WORK INSTRUCTIONS:
Once you find a line containing the word "pending" in the entries below, copy it.

Stored entries:
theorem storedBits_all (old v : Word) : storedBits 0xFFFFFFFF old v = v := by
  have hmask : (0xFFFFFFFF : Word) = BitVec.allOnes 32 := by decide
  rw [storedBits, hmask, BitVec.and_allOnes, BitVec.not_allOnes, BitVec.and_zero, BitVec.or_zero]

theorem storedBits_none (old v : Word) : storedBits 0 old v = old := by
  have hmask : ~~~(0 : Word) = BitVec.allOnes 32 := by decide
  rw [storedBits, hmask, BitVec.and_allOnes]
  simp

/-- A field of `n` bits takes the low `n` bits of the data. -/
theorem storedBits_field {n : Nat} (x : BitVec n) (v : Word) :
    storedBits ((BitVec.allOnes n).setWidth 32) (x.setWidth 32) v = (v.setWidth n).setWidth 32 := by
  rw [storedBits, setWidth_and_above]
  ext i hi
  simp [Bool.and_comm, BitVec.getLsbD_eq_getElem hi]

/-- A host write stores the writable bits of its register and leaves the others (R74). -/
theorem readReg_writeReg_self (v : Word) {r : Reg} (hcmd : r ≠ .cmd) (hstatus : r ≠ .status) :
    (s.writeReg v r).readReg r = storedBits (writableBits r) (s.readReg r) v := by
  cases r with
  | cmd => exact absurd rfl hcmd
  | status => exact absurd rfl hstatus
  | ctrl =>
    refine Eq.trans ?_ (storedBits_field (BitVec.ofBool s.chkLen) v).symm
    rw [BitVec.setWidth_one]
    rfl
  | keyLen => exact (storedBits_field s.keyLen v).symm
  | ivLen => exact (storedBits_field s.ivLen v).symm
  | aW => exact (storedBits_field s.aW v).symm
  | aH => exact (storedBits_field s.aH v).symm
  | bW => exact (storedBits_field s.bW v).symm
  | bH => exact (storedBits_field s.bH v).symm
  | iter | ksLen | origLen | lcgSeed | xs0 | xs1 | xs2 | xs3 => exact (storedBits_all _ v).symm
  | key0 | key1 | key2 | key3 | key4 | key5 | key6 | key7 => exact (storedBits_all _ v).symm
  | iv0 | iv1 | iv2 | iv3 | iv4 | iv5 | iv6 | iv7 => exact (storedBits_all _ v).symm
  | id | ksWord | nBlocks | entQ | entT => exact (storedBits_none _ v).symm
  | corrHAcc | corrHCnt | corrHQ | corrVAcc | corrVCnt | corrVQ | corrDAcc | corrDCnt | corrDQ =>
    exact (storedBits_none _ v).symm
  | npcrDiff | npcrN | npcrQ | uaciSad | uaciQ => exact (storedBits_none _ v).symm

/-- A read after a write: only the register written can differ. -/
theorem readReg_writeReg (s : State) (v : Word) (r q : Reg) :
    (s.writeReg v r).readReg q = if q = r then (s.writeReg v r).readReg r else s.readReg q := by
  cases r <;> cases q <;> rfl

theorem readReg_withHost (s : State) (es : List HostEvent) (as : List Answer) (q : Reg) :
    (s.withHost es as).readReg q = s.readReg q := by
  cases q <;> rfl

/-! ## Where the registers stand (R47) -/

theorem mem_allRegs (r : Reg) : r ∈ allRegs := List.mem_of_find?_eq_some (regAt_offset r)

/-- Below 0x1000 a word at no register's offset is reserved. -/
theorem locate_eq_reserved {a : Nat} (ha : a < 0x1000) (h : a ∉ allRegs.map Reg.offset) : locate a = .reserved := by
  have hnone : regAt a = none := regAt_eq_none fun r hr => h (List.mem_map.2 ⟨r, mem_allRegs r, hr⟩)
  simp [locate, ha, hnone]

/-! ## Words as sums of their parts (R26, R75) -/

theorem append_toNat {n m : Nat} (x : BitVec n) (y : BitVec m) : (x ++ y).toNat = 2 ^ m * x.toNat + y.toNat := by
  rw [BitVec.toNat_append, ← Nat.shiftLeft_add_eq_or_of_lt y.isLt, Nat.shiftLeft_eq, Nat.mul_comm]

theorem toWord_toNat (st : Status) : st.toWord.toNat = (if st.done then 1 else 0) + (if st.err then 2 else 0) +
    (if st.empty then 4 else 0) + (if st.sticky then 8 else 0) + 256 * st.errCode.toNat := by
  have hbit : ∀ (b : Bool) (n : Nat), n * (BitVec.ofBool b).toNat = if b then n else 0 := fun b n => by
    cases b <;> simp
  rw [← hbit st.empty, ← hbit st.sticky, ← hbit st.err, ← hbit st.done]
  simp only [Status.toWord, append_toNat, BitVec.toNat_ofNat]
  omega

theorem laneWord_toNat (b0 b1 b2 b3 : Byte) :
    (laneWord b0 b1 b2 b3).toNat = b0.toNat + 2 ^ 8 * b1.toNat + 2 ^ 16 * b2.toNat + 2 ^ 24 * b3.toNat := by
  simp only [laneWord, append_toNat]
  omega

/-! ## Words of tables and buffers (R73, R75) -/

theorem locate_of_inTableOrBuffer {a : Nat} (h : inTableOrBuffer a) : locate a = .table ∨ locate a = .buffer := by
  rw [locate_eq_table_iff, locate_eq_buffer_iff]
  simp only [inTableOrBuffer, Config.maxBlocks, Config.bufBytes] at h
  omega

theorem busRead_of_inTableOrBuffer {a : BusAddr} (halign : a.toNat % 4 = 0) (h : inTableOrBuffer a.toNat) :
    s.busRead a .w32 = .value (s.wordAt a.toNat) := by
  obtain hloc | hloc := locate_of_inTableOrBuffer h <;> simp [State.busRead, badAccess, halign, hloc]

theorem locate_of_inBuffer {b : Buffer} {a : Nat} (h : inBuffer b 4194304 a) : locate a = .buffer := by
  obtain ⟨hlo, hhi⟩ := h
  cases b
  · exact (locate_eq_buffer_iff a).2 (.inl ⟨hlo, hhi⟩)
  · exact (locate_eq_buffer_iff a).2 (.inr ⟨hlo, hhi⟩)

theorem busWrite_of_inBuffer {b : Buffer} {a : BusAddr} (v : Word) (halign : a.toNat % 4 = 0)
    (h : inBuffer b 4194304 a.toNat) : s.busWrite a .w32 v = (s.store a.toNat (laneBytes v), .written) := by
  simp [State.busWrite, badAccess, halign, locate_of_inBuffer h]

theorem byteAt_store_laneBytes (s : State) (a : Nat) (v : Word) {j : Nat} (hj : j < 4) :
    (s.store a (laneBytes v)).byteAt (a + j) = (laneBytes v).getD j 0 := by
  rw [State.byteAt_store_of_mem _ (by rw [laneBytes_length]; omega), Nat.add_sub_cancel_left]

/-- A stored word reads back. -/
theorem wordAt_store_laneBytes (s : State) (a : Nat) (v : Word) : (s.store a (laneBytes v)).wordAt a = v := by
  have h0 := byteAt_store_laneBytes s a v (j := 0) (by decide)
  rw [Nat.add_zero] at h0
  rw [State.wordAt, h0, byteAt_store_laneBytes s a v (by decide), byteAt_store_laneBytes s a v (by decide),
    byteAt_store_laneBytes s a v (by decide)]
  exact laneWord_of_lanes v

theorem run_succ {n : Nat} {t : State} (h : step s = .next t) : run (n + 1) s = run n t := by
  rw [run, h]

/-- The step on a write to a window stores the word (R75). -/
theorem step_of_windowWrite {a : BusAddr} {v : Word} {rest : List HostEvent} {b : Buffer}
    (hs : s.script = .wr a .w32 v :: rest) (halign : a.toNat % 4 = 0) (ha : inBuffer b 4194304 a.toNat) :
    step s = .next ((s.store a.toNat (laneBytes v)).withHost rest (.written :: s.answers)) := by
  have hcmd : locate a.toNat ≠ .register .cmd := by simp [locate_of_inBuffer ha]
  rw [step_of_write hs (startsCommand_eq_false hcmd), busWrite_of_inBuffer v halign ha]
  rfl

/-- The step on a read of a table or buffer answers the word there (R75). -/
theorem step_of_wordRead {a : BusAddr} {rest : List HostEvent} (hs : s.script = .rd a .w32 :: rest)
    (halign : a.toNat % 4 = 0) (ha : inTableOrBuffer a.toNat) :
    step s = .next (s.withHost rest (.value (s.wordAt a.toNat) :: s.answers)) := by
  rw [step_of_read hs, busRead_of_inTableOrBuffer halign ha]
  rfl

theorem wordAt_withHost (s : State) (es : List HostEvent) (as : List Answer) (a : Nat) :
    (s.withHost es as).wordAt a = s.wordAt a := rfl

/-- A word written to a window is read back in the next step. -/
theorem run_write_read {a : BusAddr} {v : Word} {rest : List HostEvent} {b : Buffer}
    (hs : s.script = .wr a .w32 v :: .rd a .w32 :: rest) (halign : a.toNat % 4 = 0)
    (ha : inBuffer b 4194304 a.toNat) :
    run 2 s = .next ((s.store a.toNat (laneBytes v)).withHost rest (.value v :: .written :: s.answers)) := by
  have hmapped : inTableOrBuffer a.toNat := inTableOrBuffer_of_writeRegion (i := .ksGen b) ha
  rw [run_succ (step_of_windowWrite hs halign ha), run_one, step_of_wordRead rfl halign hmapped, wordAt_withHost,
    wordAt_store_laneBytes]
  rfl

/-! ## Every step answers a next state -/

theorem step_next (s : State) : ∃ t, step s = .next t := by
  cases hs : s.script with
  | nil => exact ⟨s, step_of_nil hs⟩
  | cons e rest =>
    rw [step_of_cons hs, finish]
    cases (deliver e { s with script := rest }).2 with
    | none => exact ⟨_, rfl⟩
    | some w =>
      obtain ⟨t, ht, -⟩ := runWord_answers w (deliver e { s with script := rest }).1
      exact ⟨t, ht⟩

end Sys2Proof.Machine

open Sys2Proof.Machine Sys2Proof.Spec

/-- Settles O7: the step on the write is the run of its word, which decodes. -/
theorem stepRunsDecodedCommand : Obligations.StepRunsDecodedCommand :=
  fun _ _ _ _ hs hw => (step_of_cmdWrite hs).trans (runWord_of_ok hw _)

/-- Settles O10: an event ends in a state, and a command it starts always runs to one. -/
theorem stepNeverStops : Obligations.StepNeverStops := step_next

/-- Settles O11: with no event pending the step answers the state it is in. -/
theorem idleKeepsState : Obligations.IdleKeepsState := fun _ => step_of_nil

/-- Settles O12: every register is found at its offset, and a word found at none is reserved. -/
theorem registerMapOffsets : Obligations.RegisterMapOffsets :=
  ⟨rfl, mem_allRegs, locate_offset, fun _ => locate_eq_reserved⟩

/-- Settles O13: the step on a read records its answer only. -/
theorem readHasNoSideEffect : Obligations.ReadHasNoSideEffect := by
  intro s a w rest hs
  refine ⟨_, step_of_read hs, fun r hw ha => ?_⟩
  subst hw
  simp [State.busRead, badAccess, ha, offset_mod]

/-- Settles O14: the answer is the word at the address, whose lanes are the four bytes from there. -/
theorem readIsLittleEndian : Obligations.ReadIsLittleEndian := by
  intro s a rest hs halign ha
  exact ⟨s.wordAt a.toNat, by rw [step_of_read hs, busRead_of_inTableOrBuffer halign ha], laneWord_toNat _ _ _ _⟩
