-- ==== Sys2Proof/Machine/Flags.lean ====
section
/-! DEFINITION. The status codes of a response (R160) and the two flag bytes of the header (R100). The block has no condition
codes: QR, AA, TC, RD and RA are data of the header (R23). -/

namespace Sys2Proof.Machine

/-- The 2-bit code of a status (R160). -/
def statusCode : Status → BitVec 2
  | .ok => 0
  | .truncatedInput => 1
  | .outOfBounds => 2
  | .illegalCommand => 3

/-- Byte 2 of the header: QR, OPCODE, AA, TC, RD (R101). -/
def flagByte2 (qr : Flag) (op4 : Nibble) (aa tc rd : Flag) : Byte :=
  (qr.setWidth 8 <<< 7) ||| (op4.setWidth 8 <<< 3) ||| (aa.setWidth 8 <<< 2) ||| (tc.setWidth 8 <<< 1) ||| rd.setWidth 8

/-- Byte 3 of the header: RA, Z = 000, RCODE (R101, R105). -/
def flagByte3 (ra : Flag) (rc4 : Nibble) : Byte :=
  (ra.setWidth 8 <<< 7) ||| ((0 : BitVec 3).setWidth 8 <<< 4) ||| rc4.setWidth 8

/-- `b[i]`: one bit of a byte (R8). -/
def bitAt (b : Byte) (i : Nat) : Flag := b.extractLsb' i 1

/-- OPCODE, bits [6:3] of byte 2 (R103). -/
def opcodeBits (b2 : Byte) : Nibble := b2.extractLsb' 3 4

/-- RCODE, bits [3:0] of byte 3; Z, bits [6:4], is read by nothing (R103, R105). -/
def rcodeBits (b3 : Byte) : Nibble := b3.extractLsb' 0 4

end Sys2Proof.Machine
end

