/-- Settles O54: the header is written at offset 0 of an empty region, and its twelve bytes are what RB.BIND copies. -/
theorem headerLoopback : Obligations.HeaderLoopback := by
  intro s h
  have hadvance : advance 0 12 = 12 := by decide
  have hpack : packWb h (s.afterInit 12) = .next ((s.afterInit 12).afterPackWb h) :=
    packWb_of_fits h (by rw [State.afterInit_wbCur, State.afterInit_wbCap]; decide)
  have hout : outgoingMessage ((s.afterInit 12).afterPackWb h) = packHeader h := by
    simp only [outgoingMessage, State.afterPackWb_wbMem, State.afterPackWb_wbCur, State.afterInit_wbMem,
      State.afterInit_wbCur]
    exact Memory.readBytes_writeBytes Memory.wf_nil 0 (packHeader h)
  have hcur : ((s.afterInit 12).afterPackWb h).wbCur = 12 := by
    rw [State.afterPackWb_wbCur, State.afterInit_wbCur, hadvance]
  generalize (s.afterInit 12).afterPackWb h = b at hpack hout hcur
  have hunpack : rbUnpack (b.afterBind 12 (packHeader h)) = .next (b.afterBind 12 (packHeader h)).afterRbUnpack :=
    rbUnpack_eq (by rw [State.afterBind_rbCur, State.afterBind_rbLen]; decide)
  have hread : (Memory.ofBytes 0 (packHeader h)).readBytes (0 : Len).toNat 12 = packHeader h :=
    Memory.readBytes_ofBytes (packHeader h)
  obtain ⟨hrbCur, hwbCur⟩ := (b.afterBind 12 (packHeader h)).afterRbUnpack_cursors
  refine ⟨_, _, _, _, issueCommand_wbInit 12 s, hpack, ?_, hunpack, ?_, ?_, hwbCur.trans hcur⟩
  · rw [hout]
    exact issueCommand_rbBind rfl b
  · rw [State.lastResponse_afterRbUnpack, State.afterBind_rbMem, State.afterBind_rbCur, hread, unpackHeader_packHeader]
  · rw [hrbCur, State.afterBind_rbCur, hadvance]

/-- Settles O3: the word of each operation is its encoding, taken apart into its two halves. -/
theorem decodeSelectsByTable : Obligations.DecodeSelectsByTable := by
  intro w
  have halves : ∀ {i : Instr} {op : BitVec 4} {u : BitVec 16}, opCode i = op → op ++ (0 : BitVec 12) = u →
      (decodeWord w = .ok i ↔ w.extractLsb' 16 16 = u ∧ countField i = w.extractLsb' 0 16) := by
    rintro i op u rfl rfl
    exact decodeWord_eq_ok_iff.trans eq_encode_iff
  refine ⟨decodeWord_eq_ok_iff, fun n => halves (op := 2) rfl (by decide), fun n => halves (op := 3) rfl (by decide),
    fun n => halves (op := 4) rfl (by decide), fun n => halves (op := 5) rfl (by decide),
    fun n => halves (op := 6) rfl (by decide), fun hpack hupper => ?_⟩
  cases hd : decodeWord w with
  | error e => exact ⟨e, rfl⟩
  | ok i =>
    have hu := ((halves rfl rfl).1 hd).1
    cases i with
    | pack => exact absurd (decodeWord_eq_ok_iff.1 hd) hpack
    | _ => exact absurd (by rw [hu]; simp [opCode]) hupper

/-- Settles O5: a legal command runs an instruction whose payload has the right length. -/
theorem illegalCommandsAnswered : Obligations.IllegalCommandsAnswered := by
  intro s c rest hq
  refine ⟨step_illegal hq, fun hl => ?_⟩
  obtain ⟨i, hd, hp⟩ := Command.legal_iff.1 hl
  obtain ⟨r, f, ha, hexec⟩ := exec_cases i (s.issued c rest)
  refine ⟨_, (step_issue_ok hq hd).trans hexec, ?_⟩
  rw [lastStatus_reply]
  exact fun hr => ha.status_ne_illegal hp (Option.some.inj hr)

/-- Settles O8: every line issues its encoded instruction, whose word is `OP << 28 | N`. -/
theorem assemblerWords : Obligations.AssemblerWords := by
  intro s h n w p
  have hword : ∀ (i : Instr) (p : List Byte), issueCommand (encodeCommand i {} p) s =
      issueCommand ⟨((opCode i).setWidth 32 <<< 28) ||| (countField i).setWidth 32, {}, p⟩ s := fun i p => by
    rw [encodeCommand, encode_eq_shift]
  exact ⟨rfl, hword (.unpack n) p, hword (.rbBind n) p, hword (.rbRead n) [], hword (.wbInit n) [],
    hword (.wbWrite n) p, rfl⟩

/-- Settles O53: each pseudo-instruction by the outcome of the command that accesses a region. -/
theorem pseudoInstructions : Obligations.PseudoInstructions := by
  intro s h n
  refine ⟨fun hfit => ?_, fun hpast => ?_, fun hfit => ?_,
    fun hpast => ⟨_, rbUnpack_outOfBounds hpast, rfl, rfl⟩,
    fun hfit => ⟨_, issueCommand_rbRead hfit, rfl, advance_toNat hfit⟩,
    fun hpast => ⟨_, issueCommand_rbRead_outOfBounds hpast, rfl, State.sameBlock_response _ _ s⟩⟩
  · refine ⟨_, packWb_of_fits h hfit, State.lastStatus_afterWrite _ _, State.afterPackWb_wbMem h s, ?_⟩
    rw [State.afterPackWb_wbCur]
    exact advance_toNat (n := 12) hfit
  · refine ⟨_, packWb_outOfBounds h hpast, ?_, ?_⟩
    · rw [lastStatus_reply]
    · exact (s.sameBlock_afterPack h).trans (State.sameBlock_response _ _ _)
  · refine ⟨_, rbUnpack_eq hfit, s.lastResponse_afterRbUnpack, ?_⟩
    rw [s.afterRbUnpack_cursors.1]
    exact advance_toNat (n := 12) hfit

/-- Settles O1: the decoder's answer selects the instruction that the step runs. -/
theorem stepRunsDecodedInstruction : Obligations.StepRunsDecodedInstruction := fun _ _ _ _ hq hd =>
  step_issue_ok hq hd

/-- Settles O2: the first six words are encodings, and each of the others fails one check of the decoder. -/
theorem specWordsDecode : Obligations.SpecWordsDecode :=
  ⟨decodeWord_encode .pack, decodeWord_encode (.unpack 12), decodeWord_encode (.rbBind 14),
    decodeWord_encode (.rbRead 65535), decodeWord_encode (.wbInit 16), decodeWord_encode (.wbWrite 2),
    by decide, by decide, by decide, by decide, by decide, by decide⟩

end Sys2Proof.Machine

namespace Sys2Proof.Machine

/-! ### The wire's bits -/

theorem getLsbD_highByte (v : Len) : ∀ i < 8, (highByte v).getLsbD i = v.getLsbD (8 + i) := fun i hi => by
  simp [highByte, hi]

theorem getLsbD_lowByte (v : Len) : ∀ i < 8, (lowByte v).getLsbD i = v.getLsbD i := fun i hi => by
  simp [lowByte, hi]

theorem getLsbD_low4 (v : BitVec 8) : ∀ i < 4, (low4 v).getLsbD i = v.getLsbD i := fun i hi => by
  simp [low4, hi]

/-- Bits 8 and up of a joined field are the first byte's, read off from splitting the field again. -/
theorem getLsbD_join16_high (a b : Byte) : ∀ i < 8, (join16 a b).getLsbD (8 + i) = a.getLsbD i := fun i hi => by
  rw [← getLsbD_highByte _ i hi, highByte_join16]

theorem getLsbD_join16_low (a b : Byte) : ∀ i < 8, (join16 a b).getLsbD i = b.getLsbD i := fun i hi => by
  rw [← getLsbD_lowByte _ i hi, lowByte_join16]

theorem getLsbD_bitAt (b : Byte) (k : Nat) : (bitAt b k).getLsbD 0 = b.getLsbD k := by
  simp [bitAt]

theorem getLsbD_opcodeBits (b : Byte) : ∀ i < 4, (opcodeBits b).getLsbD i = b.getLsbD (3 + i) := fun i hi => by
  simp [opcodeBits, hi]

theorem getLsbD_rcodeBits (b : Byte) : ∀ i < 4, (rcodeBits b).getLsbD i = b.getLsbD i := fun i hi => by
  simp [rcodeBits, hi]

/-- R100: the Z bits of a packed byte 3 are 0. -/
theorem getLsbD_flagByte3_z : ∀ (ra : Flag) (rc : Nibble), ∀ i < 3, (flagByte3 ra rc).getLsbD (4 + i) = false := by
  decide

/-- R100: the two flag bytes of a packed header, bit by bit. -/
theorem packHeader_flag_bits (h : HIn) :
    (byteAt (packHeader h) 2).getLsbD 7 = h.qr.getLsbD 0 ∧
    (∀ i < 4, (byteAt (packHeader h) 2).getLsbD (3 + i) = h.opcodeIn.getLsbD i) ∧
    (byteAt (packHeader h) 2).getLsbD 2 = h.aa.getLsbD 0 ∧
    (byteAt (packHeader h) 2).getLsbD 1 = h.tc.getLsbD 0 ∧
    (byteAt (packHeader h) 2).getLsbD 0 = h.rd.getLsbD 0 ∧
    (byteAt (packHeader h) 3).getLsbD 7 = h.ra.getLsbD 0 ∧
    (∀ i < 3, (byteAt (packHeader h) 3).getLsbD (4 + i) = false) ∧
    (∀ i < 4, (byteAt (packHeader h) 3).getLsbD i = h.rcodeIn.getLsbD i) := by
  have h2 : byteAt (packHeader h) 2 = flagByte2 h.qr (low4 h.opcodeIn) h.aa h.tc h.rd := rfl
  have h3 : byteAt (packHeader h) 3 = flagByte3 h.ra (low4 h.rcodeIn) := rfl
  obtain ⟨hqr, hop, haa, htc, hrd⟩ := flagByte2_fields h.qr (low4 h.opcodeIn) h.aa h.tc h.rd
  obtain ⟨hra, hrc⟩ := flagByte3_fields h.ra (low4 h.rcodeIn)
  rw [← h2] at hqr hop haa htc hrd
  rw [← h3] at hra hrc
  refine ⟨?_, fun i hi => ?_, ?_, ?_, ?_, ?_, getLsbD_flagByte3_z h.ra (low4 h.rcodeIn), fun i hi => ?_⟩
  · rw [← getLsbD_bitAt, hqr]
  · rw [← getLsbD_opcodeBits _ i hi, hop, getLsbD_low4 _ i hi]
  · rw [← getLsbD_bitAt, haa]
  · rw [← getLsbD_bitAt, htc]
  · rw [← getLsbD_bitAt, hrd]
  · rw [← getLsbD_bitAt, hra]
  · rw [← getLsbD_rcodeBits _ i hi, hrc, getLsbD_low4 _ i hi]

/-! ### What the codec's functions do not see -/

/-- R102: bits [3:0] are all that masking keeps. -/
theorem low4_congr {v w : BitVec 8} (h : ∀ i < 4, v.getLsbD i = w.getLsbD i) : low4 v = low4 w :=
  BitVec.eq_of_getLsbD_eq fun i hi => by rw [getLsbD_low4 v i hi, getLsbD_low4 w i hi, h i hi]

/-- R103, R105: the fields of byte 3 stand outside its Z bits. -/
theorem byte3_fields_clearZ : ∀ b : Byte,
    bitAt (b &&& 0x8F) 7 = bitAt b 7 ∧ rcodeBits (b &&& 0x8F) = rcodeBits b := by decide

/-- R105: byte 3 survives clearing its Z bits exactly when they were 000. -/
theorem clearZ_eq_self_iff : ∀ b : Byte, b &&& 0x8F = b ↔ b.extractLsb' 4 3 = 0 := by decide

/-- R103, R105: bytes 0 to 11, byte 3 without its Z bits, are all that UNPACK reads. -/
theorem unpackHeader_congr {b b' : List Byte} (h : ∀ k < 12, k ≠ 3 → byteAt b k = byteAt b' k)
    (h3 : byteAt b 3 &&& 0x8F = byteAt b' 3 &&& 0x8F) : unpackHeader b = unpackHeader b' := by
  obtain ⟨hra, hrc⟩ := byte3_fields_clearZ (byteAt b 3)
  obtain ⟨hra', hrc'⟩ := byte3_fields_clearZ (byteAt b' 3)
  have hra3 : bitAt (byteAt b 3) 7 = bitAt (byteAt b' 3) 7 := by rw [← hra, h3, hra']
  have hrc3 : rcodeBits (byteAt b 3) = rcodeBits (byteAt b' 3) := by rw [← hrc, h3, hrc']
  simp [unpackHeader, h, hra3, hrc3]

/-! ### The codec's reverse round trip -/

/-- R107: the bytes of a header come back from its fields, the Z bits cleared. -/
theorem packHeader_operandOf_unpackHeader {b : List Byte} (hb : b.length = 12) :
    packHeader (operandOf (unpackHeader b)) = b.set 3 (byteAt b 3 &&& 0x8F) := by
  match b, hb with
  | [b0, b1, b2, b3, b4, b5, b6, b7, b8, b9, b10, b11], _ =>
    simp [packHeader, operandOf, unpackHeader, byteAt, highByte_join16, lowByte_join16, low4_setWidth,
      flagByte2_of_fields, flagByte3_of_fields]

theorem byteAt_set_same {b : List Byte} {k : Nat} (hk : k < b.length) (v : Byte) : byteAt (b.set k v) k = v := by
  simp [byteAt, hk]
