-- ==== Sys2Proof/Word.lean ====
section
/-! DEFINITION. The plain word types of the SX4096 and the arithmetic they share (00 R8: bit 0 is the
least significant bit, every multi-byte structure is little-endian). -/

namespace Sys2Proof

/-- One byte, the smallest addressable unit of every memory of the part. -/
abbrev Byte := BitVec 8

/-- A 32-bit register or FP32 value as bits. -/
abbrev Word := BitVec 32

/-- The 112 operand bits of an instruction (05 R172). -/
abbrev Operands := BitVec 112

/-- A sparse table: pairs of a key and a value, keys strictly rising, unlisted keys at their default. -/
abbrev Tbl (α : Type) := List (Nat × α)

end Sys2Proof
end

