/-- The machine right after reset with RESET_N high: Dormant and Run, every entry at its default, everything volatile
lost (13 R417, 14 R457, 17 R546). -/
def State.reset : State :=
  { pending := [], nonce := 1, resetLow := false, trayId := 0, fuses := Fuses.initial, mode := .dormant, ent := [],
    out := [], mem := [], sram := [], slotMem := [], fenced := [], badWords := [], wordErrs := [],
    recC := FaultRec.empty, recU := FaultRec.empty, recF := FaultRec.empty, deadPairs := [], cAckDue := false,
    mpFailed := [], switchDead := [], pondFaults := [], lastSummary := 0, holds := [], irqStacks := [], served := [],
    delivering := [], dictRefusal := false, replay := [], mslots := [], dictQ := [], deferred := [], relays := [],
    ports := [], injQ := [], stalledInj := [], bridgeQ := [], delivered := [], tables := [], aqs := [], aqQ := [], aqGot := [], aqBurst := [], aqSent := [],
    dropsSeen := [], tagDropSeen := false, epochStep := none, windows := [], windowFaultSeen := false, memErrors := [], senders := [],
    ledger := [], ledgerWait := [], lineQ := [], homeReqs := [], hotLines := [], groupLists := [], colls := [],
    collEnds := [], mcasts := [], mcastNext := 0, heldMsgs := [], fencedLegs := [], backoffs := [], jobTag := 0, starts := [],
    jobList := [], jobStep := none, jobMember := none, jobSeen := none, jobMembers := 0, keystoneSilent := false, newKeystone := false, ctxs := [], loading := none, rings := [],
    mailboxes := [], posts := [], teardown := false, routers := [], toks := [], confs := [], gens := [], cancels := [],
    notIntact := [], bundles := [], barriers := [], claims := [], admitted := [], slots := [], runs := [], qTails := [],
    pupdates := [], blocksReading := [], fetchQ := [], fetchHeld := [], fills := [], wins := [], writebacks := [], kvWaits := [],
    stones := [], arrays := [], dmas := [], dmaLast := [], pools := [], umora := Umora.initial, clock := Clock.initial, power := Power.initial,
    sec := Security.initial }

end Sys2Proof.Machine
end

SOLUTION TO THE PROBLEM:
/-- Settles O11: with no event pending the step answers the state it is in. -/
  { pending := [], nonce := 1, resetLow := false, trayId := 0, fuses := Fuses.initial, mode := .dormant, ent := [],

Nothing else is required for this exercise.